I have had to get towed several times over the last 2 years. Never waited more than 45 minutes. However, it seems like the tow truck drivers are exempt from the NO PHONE while driving laws. All the drivers I had were on the phone more than off the phone. Half the time not paying attention to the road. I am surprised not more tow trucks are involved in accidents. It was scary how many times they had to jam on the brakes and with a car in tow that's not good. Just my observations.


----------



## Seamus (Jun 21, 2018)

Cableguynoe said:


> As a side note, this just got me thinking that tow truck drivers are probably sick of the same questions just like us.
> 
> I've been towed more than once and rode inside with the driver.
> Yep, i asked if he was just starting his shift or ending it. How long he's been doing it, and what his worst tow/accident scene was, etc etc.
> ...


I agree. I have AAA and covers 5 cars. I have 2 kids far away in college with 2 cars and it is a good feeling knowing they won't get stranded. Mainly save it for towing if needed. Each kid has a battery jumper in the trunk.


----------



## Trafficat (Dec 19, 2016)

Moonrider said:


> My cell phone company offers a roadside assistance add-on for $2.99 a month. It covers all these things at NO additional charge:
> 
> Towing (for mechanical failures)
> Battery service / jump-start
> ...


Assuming you need a jump less than once every 9 months, it's still cheaper to pay an Uber driver $25 to jump your car!


----------



## IthurstwhenIP (Jan 12, 2018)

Trafficat said:


> Assuming you need a jump less than once every 9 months, it's still cheaper to pay an Uber driver $25 to jump your car!
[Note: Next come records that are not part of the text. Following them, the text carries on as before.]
-- ==== Sys2Proof/Machine/TypesMeas.lean ====
section
/-! DEFINITION. State of the event recorder, the performance counters and the health unit (chapter 17). -/

namespace Sys2Proof.Machine

/-- The configuration of a recorder channel, staged or in force (17 R427, Table 17.8). -/
structure EvrCfg where
  source : Nat
  log : Bool
  en : Bool
  tfilt : Bool
  tenant : Nat
  base : Nat
  width : Nat
  epoch : Nat
  deriving DecidableEq, Repr

/-- A channel's configuration after reset. -/
def EvrCfg.reset : EvrCfg :=
  { source := 0, log := false, en := false, tfilt := false, tenant := 0, base := 0, width := 1, epoch := 1 }

/-- An open epoch (17 R427 to R430). `stop` is its aligned end; the last four are its flags so far. -/
structure EvrEpoch where
  start : W64
  stop : W64
  count : Nat
  sum : Nat
  min : Nat
  max : Nat
  bins : Tbl Nat
  partial_ : Bool
  saturated : Bool
  stepped : Bool
  untrusted : Bool
  deriving DecidableEq, Repr

/-- A channel: its staged and applied configurations, its open epoch, and what it sampled past that epoch's end before
its timer fires, for the epoch that follows (17 R427, R429). -/
structure EvrChan where
  staged : EvrCfg
  cfg : EvrCfg
  epoch : Option EvrEpoch
  late : Option EvrEpoch
  deriving DecidableEq, Repr

/-- A channel after reset. -/
def EvrChan.reset : EvrChan := { staged := EvrCfg.reset, cfg := EvrCfg.reset, epoch := none, late := none }

/-- The event recorder (17 Table 17.8): its control, channels, buffer and log. -/
structure EvrState where
  en : Bool
  chan : Tbl EvrChan
  sel : Nat
  buffer : List Bytes
  writing : Bool
  log : List Bytes
  full : Bool
  seq : W64
  lost : W64
  deriving DecidableEq, Repr

/-- The recorder after reset, its log empty. -/
def EvrState.reset : EvrState :=
  { en := true, chan := [], sel := 0, buffer := [], writing := false, log := [], full := false, seq := 0, lost := 0 }

/-- The performance counters (17 Table 17.9): 48-bit counters, selectors, snapshot and overflow bits. -/
structure PmcState where
  freeze : Bool
  cnt : Tbl Nat
  sel : Tbl W32
  snap : Tbl Nat
  ovf : BitVec 256
  tsel : Nat
  allow : Tbl Bool
  deriving DecidableEq, Repr

/-- The counters after reset. -/
def PmcState.reset : PmcState :=
  { freeze := false, cnt := [], sel := [], snap := [], ovf := 0, tsel := 0, allow := [] }

/-- The health unit (17 Table 17.10). `passed` holds the instant each unit of Table 17.5 last passed, counted from
`began`; `dirty` the blocks with a correctable error in the present epoch, `epochCorr` how many there were; `finished`
the instants of the completions of the last 100 ms; `scrubbed` the words of the present scrub pass; `epoch` the
present HLT epoch of 60 s (17 R441). -/
structure HltState where
  runs : W64
  fails : W64
  passed : Tbl Nat
  began : Nat
  scrubPass : W32
  scrubbed : Nat
  corr : W64
  uncorr : W64
  dirty : List Nat
  epochCorr : Nat
  seq : W64
  report : Bytes
  finished : List Nat
  epoch : Nat
  deriving DecidableEq, Repr

/-- The health unit after reset. -/
def HltState.reset : HltState :=
  { runs := 0, fails := 0, passed := [], began := 0, scrubPass := 0, scrubbed := 0, corr := 0, uncorr := 0, dirty := [],
    epochCorr := 0, seq := 0, report := zeroBytes 256, finished := [], epoch := 0 }

end Sys2Proof.Machine
end

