-- ==== Sys2Proof/Machine/Complete.lean ====
section
/-! DEFINITION. Completions: their bytes, sealing, the writer of each path, parked completions, and the datagrams that
carry them over NCT (03 R67 to R69, R74, R79, R83, R86 to R94). -/

namespace Sys2Proof.Machine

/-! ### Frames that leave on the network -/

/-- A field of an address or next-hop control word (03 Table 3.19). -/
def neValid (e : NetEntry) : Bool := e.ctl.getLsbD 0
def neV6 (e : NetEntry) : Bool := e.ctl.getLsbD 1
def neSvc (e : NetEntry) : Bool := e.ctl.getLsbD 2
def nePort (e : NetEntry) : Nat := (e.ctl.extractLsb' 4 3).toNat
def neVlan (e : NetEntry) : Nat := (e.ctl.extractLsb' 8 12).toNat
def nePlen (e : NetEntry) : Nat := (e.ctl.extractLsb' 24 8).toNat

/-- Address bytes of a family. -/
def famLen (v6 : Bool) : Nat := if v6 then 16 else 4

/-- Whether the first `plen` bits of two addresses agree. -/
def prefixAgree (v6 : Bool) (plen : Nat) (a b : Bytes) : Bool :=
  let w := 8 * famLen v6
  beNat (a.take (famLen v6)) / 2 ^ (w - plen) == beNat (b.take (famLen v6)) / 2 ^ (w - plen)

/-- The next hop for a destination: the longest prefix match (03 R94), of equal ones the first in the table (log 58). -/
def nextHop (m : Mod) (port vlan : Nat) (v6 : Bool) (dst : Bytes) : Option NetEntry :=
  let ok := fun (e : NetEntry) => neValid e && neV6 e == v6 && nePort e == port && neVlan e == vlan &&
    prefixAgree v6 (nePlen e) e.addr dst
  ((tblVals m.nif.nh).filter ok).foldl (fun (b : Option NetEntry) e =>
    match b with
    | none => some e
    | some x => if nePlen x < nePlen e then some e else some x) none

/-- A NET port. -/
def netPortOf (m : Mod) (n : Nat) : NetPort := tblGet NetPort.reset m.nif.port n

/-- Whether a port transmits: enabled, with a MAC (03 Table 3.18). -/
def netPortSends (m : Mod) (n : Nat) : Bool := (netPortOf m n).ctl.getLsbD 0 && !((netPortOf m n).mac == 0)

/-- NCT_DROP counts one more datagram or frame (03 R86). -/
def nctDrop (m : Mod) : Mod := { m with nif := { m.nif with drop := m.nif.drop + 1 } }

/-- The module's own address entry that a received frame or a peer names: valid, same port, VLAN, family and address,
and served in the present role (03 R93). -/
def ownAddress (m : Mod) (port vlan : Nat) (v6 : Bool) (a : Bytes) : Option NetEntry :=
  (tblVals m.nif.addr).find? (fun e => neValid e && neV6 e == v6 && nePort e == port && neVlan e == vlan &&
    e.addr.take (famLen v6) == a.take (famLen v6) && (!neSvc e || (serving m && serveOk m)))

/-- The header of a frame the module sends to a next hop: its own MAC, PCP 0, hop limit 64, DF on IPv4, checksums
filled in (03 R86, R95). -/
def netHdr (m : Mod) (port vlan : Nat) (v6 : Bool) (dst : BitVec 48) : NetHdr :=
  { port := port, vlan := vlan, pcp := 0, srcMac := (netPortOf m port).mac, dstMac := dst, hops := 64, df := !v6,
    sums := true }

/-- A frame sent to a destination through its next hop, or counted in NCT_DROP when none matches (03 R94). -/
def sendFrame (m : Mod) (port vlan : Nat) (v6 : Bool) (dst : Bytes) (o : NetHdr → Output) (sent : Mod → Mod) : Mod :=
  match nextHop m port vlan v6 dst with
  | none => nctDrop m
  | some e => if netPortSends m port then sent (emit m (o (netHdr m port vlan v6 e.mac))) else nctDrop m

/-- A datagram sent to a peer. -/
def sendNct (m : Mod) (peer : NetPeer) (d : Bytes) : Mod :=
  sendFrame m peer.port peer.vlan peer.v6 peer.peer (fun h => .nct h peer d) (fun m => pmcEvent m 0x1008 none)

/-- Largest UDP payload of a frame on a port (03 R86). -/
def nctPayloadMax (m : Mod) (peer : NetPeer) : Nat :=
  ((netPortOf m peer.port).ctl.extractLsb' 16 14).toNat - 14 - (if peer.vlan = 0 then 0 else 4) - 4 -
    (if peer.v6 then 40 else 20) - 8

/-! ### NCT sessions -/

/-- A tenant's tags available (03 Table 3.13, TEN_CREDIT). -/
def freeTagsOf (m : Mod) (t : Nat) : Nat := min ((tenOf m t).cap - tagsOf m t) (16384 - tagsUsed m)

/-- WINDOW as the module advertises it (03 R90). -/
def nctWindow (m : Mod) (t : Nat) : Nat := min (tenOf m t).tnct (freeTagsOf m t)

/-- NCT transport state of a session about which nothing is kept: the first DATA datagram is accepted whatever its DSN
(12 R341, 19 Table 19.5). -/
def NctSess.start (peer : NetPeer) : NctSess :=
  { peer := peer, ackDsn := 0, bitmap := 0, nextDsn := 1, sent := [], held := [], heldSince := 0, outstanding := 0,
    window := none, ackDue := none, lastReset := none, fresh := true }

/-- NCT transport state of a session that opens: DSNs start at 1 (03 R89). -/
def NctSess.opened : NctSess :=
  { NctSess.start { port := 0, vlan := 0, v6 := false, own := [], peer := [], udp := 0 } with fresh := false }

/-- The header of an NCT datagram (03 Table 3.15). SACK bit i stands for DSN `ackDsn + 2 + i`. -/
def nctHeader (type t sid dsn ackDsn sack window count : Nat) : Bytes :=
  natLe 2 0x4E6B ++ [1, byteOf type] ++ natLe 2 t ++ natLe 2 sid ++ natLe 4 dsn ++ natLe 4 ackDsn ++ natLe 4 sack ++
    natLe 2 window ++ [byteOf count, 0]

/-- SACK of a session: its bitmap, whose bit i stands for DSN `ackDsn + 1 + i`, without its first bit. -/
def nctSack (n : NctSess) : Nat := n.bitmap / 2 % 2 ^ 32

/-- Transport state of a session placed. -/
def setNct (m : Mod) (t sid : Nat) (n : NctSess) : Mod :=
  { m with nif := { m.nif with sess := tblSet m.nif.sess (sessKey t sid) n } }

/-- Transport state of a session, if it has any. -/
def nctOf (m : Mod) (t sid : Nat) : Option NctSess := tblFind m.nif.sess (sessKey t sid)

/-- A completion as an NCT record: 64 bytes, then a result that does not fit inline, padded to 8 (03 R87). -/
def nctRecord (c : Cpl) : Bytes := c.bytes ++ padTo 8 c.res

/-- A completion leaves: its command's latency is sampled where the rule's end point lies (03 R98). -/
def sampleCpl (m : Mod) (c : Cpl) : Mod :=
  match c.entered with
  | none => m
  | some at' =>
    let t := match c.path with | .admin _ => none | _ => some c.tenant
    let lat := m.clk - at'
    let m1 := evrSample m 0x0001 t lat
    if c.opcode = 0x0201 ∨ c.opcode = 0x0202 then evrSample m1 0x0002 t lat else m1

/-- A DATA datagram of completions, sent now and kept until acknowledged (03 R91). -/
def sendHeld (m : Mod) (t sid : Nat) : Mod :=
  match nctOf m t sid with
  | none => m
  | some n =>
    if n.held = [] then m
    else
      let recs := (n.held.map nctRecord).flatten
      let w := nctWindow m t
      let d := nctHeader 1 t sid n.nextDsn n.ackDsn (nctSack n) w n.held.length ++ recs
      let s : NctSent :=
        { dsn := n.nextDsn, recs := recs, count := n.held.length, due := m.clk + m.nif.rto * 1000,
          gap := m.nif.rto * 1000, tries := 0 }
      let n' :=
        { n with
          nextDsn := n.nextDsn + 1, sent := n.sent ++ [s], held := [], window := some w, ackDue := none,
          outstanding := n.outstanding - n.held.length }
      n.held.foldl sampleCpl (sendNct (setNct m t sid n') n.peer d)
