/-- The value of a ceremony whose components are all in: odd parity for TDES (R312). -/
def cerValue (x : Ceremony) (acc : Bytes) : Bytes := if aAlg x.attr = chr 'T' then oddParity acc else acc

/-- The last component: the ceremony closes, and the key or root is made when the check value is the expected one
(R312, 05 R140). -/
def finishCer (m : Mod) (id : Nat) (x : Ceremony) (acc : Bytes) (s : W64) : Except Refused Taken := do
  let v := cerValue x acc
  let kcv := kcvOf x.attr v
  needComp (kcv == x.kcv) (countSigFail (closeCer m id)) stVerifyFail id
  let d := projDur m
  let ok := fun (e : List Effect) (h : W64) =>
    { mod := dropCer m id, cer := id, got := x.parts, parts := x.parts, made := some (e, h, kcv) : Taken }
  if x.trk then
    match trkEffs d x.tenant v s with
    | .ok e => .ok (ok e 0)
    | .error st => .error (closeCer m id, st, id)
  else match createKey m d x.tenant 1 x.attr v with
    | .ok (e, h) => .ok (ok e h)
    | .error (.stop st) => .error (closeCer m id, st, id)
    | .error _ => .error (closeCer m id, stRetryLater, id)

/-- A sealed component capsule opened in its custodian session (R310): the session and the plaintext. -/
def openComponent (m : Mod) (cap : Bytes) (s : W64) : Except Refused (Mod × CustSession × Bytes) := do
  needComp (decide (32 ≤ cap.length) && capVersion cap == 1 && capReservedZero false cap && capSealed cap) m stBadFormat 0
  needComp (cap.length == 32 + capBodyLen cap && decide (16 ≤ capBodyLen cap)) m stBadLength 0
  let sid := capSession cap
  let x ← haveComp (tblFind m.dcu.sess sid) m stNotAuthorised 0
  needComp (decide (s.toNat < x.expiry.toNat)) m stNotAuthorised 0
  let body := cap.drop 32
  let pt ← haveComp (gcmDec x.key ([1, 0] ++ natLe 2 sid ++ le64 (capSeq cap)) (cap.take 32)
    (body.take (body.length - 16)) (body.drop (body.length - 16))) m stCapsuleAuthFail 0
  needComp (winFresh x.h x.bitmap (capSeq cap).toNat) m stReplay 0
  let w := winAccept x.h x.bitmap (capSeq cap).toNat
  let m1 := { m with dcu := { m.dcu with sess := tblSet m.dcu.sess sid { x with h := w.1, bitmap := w.2 } } }
  pure (m1, x, pt)

/-- A component (R312): CER_ID (8), slot (1), LEN (2), the component, its KCV (3) (log 37). `outer` is the CER_ID of a
relaying command, `dom` the domain of the path or port it came by. -/
def takeComponent (m : Mod) (cap : Bytes) (s : W64) (outer : Option Nat) (dom : Nat) : Except Refused Taken := do
  let (m1, x, pt) ← openComponent m cap s
  let id := (getLe64 pt 0).toNat
  needComp (outer.elim true (· == id)) m1 stBadFormat id
  let k := tblFind (domainIn (projDur m1) x.dom).cust x.slot
  needComp (x.dom == dom && getNat8 pt 8 == x.slot && k.elim false (fun k => k.stamp == x.enrolled)) m1 stNotAuthorised id
  let y ← haveComp (tblFind m1.dcu.cer id) m1 stOutsideWindow id
  needComp (y.tenant == x.dom) m1 stNotAuthorised id
  needComp (inWindow y.opened y.ends s) m1 stOutsideWindow id
  needComp (!y.given.contains x.slot) m1 stReplay id
  let n := cerLen y
  needComp ((getLe16 pt 9).toNat == n && pt.length == 14 + n) m1 stBadLength id
  let part := sliceOf pt 11 n
  needComp (kcvOf y.attr part == pt.drop (11 + n)) (countSigFail m1) stVerifyFail id
  let acc := xorBytes y.acc part
  let got := y.given.length + 1
  if got < y.parts then
    let m2 := { m1 with dcu := { m1.dcu with
      cer := tblSet m1.dcu.cer id { y with acc := acc, given := y.given ++ [x.slot] } } }
    pure { mod := m2, cer := id, got := got, parts := y.parts, made := none }
  else finishCer m1 id y acc s

/-- CEREMONY_COMPONENT (R312). -/
def progCeremonyComponent : Prog := fun m _ c => do
  bodyMin c 16
  bodyLen c (16 + f16 c 8)
  reserved c 10 6
  needBlk m .dcu
  match takeComponent m (c.body.drop 16) c.stamp (some (f64 c 0).toNat) c.tenant with
  | .error (m1, st, _) => pure (.finish m1 st [])
  | .ok t =>
    let head := [byteOf t.got, byteOf t.parts] ++ zeroBytes 6
    match t.made with
    | none => pure (.finish t.mod stOk head)
    | some (e, h, kcv) => pure (.journal t.mod e stOk (head ++ le64 h ++ kcv) false)

/-- CEREMONY_CLOSE (R313). -/
def progCeremonyClose : Prog := fun m _ c => do
  bodyLen c 8
  needBlk m .dcu
  let id := (f64 c 0).toNat
  let x ← orStop (tblFind m.dcu.cer id) stOutsideWindow
  ensure (x.tenant == c.tenant) stOutsideWindow
  pure (okWith (closeCer m id) [])

/-- A ceremony's window ends (R313). -/
def opCeremonyWindowEnd (id : Nat) (m : Mod) : Mod :=
  match tblFind m.dcu.cer id with
  | none => m
  | some x => if x.ends.toNat ≤ (nowT m).toNat then closeCer m id else m

/-! ### Maintenance windows (R314) -/

/-- Whether a maintenance window is open, or opening in a record that has not committed. -/
def maintOpen (m : Mod) (s : W64) : Bool :=
  m.dcu.maint.elim false (fun w => inWindow w.1 w.2 s) ||
    (m.jnl.issued ++ m.jnl.waiting).any (fun i =>
      i.rcd.effects.any (fun e => match e with | .maint (some _) => true | _ => false))

/-- MAINT_OPEN: the window opens at the commit stamp, which is that of the issue where no earlier record waits (log 39). -/
def progMaintOpen : Prog := fun m tag c => do
  bodyLen c 8
  let n := f32 c 0
  range (decide (60 ≤ n ∧ n ≤ 28800))
  reserved c 4 4
  needBlk m .dcu
  ensure (!maintOpen m c.stamp) stRetryLater
  let q ← quorum m tag c clsMaintenance
  let s := nowT m
  let e := t64Add s (n * nsPerS)
  pure (.journal m (q ++ [.maint (some (s, e))]) stOk (le64 s ++ le64 e) true)

/-- MAINT_CLOSE. -/
def progMaintClose : Prog := fun m _ c => do
  bodyLen c 0
  needBlk m .dcu
  pure (.journal m [.maint none] stOk [] true)

/-- The maintenance window ends. -/
def opMaintWindowEnd (m : Mod) : Mod :=
  match m.dcu.maint with
  | none => m
  | some w => if w.2.toNat ≤ (nowT m).toNat then setMaint m none else m

/-! ### Custodian ports (R315, R316) -/

/-- The domain a port serves, while it is enabled (Table 11.9). -/
def portDom (m : Mod) (p : Nat) : Option Nat :=
  let c := (custPortOf m p).ctl
  if 8 ≤ p ∨ !c.getLsbD 0 then none
  else if c.getLsbD 1 then some deviceDomain
  else some (c.extractLsb' 16 12).toNat

/-- A frame received: dropped and counted when it is bad, otherwise acknowledged and acted on for its port's domain. -/
def frameIn (f : CustFrame) (act : Nat → Mod → Mod) (m : Mod) : Mod :=
  match portDom m f.port with
  | none => m
  | some dom =>
    if !f.crcOk || decide (1024 < f.payload.length) || !admits m || !m.devReady then
      updCust m f.port (fun x => { x with dropped := min 255 (x.dropped + 1) })
    else act dom (sendCust m f.port 1 [byteOf f.seq])

/-- Why a port's domain gets no service now (12 Table 12.4, 15 Table 15.5, R307). -/
def portStop (m : Mod) (dom : Nat) : Option W16 :=
  let st := (tenantOf m dom).state
  if isErased m && !(m.ssv.tamper == .readmitted && dom == deviceDomain) then some stDeviceErased
  else if dom != deviceDomain && (st == .frozen || st == .restoring || (tenOf m dom).draining) then some stRetryLater
  else if (blkOf m .dcu).locked then some stLocked
  else none

/-- A proof of possession for the first device custodian is kept until its enrolment (R299). -/
def keepProof (m : Mod) (p : Nat) (r : Bytes) (s : W64) : Mod :=
  match approvalCheck m r s deviceDomain true with
  | .error st => sendResult m p st (apChal r)
  | .ok ch =>
    if ch.cls = clsDevCustodian ∧ getNat8 r 1 = 1 then
      let rest := m.dcu.proofs.filter (fun x => !(apChal x.1 == apChal r && apCust x.1 == apCust r))
      sendResult { m with dcu := { m.dcu with proofs := rest ++ [(r, s)] } } p stOk (apChal r)
    else sendResult m p stNotAuthorised (apChal r)

/-- An APPROVAL frame (R305). -/
def opCustApproval (f : CustFrame) : Mod → Mod :=
  frameIn f (fun dom m =>
    let r := f.payload
    let s := nowT m
    match portStop m dom with
    | some st => sendResult m f.port st (apChal r)
    | none =>
      if dom = deviceDomain ∧ (domainIn (projDur m) dom).cust = [] then keepProof m f.port r s
      else match approvalCheck m r s dom false with
        | .error st => sendResult m f.port st (apChal r)
        | .ok _ => startVerify m r dom s none (some f.port))

/-- A COMPONENT frame (R312). -/
def opCustComponent (f : CustFrame) : Mod → Mod :=
  frameIn f (fun dom m =>
    match portStop m dom with
    | some st => sendResult m f.port st 0
    | none =>
      if !serving m then sendResult m f.port stStandby 0
      else match takeComponent m f.payload (nowT m) none dom with
        | .error (m1, st, id) => sendResult m1 f.port st id
        | .ok t =>
          match t.made with
          | none => sendResult t.mod f.port stOk t.cer
          | some (e, _, _) => issueRecord t.mod none (e ++ [.portResult f.port t.cer]) none false)

/-- The lowest session number free among 64 (R310). -/
def freeCustSess (m : Mod) : Option Nat := ((List.range 64).map (· + 1)).find? (fun i => (tblFind m.dcu.sess i).isNone)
AAA is the 'X' class move. Anything less is playing Pool.


----------



## Cableguynoe (Feb 14, 2017)

Trafficat said:


> Assuming you need a jump less than once every 9 months, it's still cheaper to pay an Uber driver $25 to jump your car!


Assuming...

What I saved on one 80 mile tow paid my membership for 3 years.


----------



## evad77 (Oct 15, 2016)

I had a paxhole order a car once and then text as I arrived saying I don’t need the car , I just need a boost and I’ll pay the $5 cancel, I text back saying yes you’ll pay the $5 cancel and have a nice night and you’ll still need the boost. Tow trucks charge $50 for that service, where do these clowns think we’ll do it for $5?


----------



## Trafficat (Dec 19, 2016)

Cableguynoe said:


> Assuming...
> 
> What I saved on one 80 mile tow paid my membership for 3 years.


But what are the odds you will need another 80 mile tow in the next 5 years?

I've only had my car towed once in my life, and my car jumped a handful of times for free by people who happened to be right there at the time.


----------



## Cableguynoe (Feb 14, 2017)

Trafficat said:


> But what are the odds you will need another 80 mile tow in the next 5 years?
> 
> I've only had my car towed once in my life, and my car jumped a handful of times for free by people who happened to be right there at the time.


I hope to never die but I also carry life insurance.

But I get feeling it's not needed.
I would also get it because of the DMV trips its saved me over the years. They do many DMV services there.

Most importantly, I think any man with a wife and/or daughter that drives needs to have this for them.


----------



## UberBastid (Oct 1, 2016)

Cableguynoe said:


> Assuming...
> 
> What I saved on one 80 mile tow paid my membership for 3 years.


Yup. l live in a pretty suburban/rural area. I have AAA and paid for the upgrade service extended miles when I had to have my car towed from Shingletown to Redding. The 'over mileage' fees were high. Haven't had to use it yet, but ... it's only a few bucks a year.


----------



## jgiun1 (Oct 16, 2017)

Cableguynoe said:


> I hope to never die but I also carry life insurance.
> 
> But I get feeling it's not needed.
> I would also get it because of the DMV trips its saved me over the years. They do many DMV services there.
> ...


Just lie about the life insurance payouts.....just incase you start feeling woozy after dinner.....I had almost a million at one time and told my wife 100K.....I watch too much American Greed on CNBC


----------



## Seamus (Jun 21, 2018)

jgiun1 said:


> Just lie about the life insurance payouts.....just incase you start feeling woozy after dinner.....I had almost a million at one time and told my wife 100K.....I watch too much American Greed on CNBC


I hear ya! I'm actually worth more dead than alive at this point! LOL.


----------



## El Jefe de Hialeah (Jun 11, 2018)

Would suggest next time you should call my buddy Jerry Jones but Jerry have not even made it to the SuperBowl in years so you might end up waiting a while


----------



## UberBastid (Oct 1, 2016)

Seamus said:


> I hear ya! I'm actually worth more dead than alive at this point! LOL.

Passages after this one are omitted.